#### Exercise aim:
Among the records below, find each line containing the word "cells" and copy it.

#### Input ####

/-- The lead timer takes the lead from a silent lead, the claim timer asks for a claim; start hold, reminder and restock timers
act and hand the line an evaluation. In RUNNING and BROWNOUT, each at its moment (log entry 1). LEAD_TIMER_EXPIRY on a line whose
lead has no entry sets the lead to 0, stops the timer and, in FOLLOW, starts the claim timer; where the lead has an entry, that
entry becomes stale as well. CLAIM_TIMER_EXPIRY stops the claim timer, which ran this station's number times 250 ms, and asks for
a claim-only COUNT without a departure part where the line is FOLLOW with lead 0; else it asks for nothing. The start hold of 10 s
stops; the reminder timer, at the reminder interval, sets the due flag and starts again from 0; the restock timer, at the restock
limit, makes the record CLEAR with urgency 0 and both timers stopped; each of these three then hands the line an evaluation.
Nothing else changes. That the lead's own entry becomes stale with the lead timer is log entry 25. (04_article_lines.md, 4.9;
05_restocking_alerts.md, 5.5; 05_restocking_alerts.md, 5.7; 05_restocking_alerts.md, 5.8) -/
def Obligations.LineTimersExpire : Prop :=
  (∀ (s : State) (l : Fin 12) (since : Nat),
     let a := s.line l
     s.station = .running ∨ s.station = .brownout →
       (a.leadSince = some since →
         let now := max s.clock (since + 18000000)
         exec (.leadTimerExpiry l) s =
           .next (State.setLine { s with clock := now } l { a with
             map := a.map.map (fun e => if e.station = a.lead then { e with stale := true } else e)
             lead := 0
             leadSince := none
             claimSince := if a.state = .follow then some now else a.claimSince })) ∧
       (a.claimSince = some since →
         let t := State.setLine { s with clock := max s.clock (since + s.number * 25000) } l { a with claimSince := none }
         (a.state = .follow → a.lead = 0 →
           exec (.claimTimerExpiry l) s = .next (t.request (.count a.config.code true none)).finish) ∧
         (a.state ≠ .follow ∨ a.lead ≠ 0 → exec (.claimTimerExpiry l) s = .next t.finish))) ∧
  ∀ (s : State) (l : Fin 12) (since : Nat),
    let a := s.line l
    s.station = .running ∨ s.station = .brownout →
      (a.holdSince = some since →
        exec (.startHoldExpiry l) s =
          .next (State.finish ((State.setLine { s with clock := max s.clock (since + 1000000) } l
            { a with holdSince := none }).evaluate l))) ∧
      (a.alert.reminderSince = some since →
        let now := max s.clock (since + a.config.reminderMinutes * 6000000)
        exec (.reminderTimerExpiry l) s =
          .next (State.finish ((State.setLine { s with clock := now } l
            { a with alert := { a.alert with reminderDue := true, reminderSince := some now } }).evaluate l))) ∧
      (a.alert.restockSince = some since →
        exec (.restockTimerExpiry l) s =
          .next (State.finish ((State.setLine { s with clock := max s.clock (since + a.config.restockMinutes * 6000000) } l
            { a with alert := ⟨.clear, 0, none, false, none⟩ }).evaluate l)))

####
#### Input ####

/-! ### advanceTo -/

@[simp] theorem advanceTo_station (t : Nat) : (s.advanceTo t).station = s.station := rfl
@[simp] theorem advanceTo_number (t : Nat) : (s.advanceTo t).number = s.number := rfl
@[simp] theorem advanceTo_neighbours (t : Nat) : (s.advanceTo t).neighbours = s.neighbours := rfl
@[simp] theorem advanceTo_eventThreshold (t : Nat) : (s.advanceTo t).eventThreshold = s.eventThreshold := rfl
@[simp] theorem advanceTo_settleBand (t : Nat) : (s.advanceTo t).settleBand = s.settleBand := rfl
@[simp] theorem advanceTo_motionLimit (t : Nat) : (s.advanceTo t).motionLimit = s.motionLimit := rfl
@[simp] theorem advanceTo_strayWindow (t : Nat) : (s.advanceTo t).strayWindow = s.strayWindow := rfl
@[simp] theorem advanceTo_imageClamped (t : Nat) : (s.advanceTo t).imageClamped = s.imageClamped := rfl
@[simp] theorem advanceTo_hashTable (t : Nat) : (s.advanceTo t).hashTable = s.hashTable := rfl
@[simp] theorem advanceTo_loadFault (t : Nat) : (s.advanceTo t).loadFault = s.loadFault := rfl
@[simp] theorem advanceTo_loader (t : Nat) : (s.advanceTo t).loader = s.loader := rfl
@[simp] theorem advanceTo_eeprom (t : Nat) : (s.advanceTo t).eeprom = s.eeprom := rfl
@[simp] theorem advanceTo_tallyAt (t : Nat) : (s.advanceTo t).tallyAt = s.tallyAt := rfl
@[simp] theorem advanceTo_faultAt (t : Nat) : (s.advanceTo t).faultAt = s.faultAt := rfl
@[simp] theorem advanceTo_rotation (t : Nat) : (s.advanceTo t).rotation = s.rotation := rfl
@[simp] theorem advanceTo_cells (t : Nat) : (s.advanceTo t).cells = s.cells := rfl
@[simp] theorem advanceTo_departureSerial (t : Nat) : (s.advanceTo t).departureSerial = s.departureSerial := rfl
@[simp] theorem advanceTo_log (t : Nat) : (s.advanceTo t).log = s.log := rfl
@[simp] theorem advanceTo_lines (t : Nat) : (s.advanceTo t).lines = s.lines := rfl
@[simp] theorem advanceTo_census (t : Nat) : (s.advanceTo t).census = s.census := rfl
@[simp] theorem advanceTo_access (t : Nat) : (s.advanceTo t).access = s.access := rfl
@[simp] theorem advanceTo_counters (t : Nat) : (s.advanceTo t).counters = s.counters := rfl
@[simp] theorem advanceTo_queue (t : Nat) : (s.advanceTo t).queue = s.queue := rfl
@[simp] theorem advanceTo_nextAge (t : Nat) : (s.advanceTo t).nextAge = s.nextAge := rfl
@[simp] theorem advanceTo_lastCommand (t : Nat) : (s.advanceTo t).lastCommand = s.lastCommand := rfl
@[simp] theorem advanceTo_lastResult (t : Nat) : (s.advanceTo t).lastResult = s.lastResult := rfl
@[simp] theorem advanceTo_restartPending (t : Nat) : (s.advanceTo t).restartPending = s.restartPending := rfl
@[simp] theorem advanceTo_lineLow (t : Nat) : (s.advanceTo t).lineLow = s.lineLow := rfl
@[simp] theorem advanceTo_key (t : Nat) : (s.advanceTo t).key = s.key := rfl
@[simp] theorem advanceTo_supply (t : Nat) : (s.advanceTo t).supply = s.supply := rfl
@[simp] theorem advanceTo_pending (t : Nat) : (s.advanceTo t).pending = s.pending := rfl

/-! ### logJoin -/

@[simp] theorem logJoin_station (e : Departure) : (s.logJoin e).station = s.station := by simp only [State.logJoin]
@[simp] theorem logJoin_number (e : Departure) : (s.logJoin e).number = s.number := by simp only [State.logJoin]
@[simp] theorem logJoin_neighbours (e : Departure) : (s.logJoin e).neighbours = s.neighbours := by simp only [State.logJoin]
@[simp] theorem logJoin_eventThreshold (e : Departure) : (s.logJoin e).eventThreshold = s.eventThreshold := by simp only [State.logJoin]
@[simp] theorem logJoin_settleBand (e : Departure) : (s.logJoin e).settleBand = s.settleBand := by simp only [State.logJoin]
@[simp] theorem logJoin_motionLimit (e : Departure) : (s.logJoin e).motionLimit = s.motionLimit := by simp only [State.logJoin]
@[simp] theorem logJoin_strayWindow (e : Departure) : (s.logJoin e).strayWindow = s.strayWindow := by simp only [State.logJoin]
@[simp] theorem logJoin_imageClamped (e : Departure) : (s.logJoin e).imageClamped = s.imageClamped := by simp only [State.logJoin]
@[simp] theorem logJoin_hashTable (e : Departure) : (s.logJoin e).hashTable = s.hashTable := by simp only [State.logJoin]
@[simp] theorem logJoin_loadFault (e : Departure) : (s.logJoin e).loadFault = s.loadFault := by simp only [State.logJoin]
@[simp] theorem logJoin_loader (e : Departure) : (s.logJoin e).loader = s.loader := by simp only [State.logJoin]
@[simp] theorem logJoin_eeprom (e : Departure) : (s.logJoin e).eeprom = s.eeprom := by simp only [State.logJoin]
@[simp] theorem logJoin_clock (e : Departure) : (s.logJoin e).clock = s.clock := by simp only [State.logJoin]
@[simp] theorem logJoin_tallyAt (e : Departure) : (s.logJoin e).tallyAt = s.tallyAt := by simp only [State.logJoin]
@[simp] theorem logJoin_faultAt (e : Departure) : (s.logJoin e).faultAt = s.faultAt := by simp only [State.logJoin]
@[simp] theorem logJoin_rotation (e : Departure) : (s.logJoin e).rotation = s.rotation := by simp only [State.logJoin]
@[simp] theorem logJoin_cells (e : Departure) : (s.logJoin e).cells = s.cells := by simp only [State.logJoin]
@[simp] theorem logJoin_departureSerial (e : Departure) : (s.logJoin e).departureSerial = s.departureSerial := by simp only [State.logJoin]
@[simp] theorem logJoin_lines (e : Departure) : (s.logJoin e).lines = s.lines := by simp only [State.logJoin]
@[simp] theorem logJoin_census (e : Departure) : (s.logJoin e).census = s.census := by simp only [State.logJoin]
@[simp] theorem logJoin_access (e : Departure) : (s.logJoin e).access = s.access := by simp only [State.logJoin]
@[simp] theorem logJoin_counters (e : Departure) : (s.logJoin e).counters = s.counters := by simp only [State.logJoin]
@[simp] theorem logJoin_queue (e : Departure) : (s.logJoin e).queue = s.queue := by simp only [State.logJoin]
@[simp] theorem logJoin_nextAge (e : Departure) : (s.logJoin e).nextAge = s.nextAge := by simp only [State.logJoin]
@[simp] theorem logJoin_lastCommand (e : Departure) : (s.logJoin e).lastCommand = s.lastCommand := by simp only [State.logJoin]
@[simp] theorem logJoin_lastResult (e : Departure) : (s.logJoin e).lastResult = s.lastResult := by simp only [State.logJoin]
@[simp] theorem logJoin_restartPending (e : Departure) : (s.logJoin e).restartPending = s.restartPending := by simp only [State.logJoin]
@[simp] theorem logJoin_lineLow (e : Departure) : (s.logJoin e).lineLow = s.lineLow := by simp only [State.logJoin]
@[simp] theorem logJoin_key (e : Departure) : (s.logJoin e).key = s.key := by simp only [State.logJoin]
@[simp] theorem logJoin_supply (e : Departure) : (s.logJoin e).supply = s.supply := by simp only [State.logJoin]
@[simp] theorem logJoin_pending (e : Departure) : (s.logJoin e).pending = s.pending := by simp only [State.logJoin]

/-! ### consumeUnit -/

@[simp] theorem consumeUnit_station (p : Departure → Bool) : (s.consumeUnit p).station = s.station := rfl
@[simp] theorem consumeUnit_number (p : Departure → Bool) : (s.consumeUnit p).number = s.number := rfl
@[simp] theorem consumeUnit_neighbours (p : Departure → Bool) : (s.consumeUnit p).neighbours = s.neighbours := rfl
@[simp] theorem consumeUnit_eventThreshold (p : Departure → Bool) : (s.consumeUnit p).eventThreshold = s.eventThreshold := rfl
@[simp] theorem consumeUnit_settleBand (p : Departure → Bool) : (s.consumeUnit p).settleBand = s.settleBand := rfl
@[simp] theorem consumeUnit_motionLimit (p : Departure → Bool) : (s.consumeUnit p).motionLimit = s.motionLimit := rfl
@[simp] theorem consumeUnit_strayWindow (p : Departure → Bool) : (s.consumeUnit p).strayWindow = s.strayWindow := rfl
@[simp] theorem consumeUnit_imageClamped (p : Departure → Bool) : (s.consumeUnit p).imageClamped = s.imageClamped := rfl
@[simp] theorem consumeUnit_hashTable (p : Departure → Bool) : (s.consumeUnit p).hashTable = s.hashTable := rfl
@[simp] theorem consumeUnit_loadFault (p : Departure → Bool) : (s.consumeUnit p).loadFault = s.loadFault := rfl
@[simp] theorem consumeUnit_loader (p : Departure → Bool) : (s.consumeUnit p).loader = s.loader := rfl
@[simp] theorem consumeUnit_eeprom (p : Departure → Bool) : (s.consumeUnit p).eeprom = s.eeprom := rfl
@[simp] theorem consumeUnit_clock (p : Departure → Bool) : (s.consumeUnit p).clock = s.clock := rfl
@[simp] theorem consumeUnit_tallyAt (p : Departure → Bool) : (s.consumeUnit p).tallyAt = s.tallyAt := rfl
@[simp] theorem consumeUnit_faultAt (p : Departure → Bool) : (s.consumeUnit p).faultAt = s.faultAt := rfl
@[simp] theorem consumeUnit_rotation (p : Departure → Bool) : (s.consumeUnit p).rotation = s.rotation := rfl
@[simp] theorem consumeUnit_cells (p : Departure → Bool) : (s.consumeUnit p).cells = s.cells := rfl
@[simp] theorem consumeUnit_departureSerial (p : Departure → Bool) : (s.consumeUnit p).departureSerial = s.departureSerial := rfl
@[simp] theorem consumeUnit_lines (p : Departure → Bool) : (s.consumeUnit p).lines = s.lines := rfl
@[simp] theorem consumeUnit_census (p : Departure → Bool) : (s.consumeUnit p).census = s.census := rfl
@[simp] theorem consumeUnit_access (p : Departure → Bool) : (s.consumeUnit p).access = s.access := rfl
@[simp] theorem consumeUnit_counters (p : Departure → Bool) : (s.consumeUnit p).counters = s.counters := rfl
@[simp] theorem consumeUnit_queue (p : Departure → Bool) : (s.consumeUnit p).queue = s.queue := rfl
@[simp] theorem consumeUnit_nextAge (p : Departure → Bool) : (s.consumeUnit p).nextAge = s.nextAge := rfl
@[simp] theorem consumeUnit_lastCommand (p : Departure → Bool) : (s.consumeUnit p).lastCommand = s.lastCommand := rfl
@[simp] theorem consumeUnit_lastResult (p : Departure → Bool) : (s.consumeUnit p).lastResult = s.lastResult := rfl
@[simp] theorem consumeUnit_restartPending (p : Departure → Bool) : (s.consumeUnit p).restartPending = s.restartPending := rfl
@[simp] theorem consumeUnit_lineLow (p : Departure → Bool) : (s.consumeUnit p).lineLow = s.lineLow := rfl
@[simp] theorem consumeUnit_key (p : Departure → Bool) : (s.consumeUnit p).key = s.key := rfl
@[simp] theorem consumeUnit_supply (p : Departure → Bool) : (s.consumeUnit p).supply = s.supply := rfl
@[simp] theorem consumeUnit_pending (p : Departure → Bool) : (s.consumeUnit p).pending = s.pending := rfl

####

#### Your solution:
@[simp] theorem advanceTo_cells (t : Nat) : (s.advanceTo t).cells = s.cells := rfl
@[simp] theorem logJoin_cells (e : Departure) : (s.logJoin e).cells = s.cells := by simp only [State.logJoin]
@[simp] theorem consumeUnit_cells (p : Departure → Bool) : (s.consumeUnit p).cells = s.cells := rfl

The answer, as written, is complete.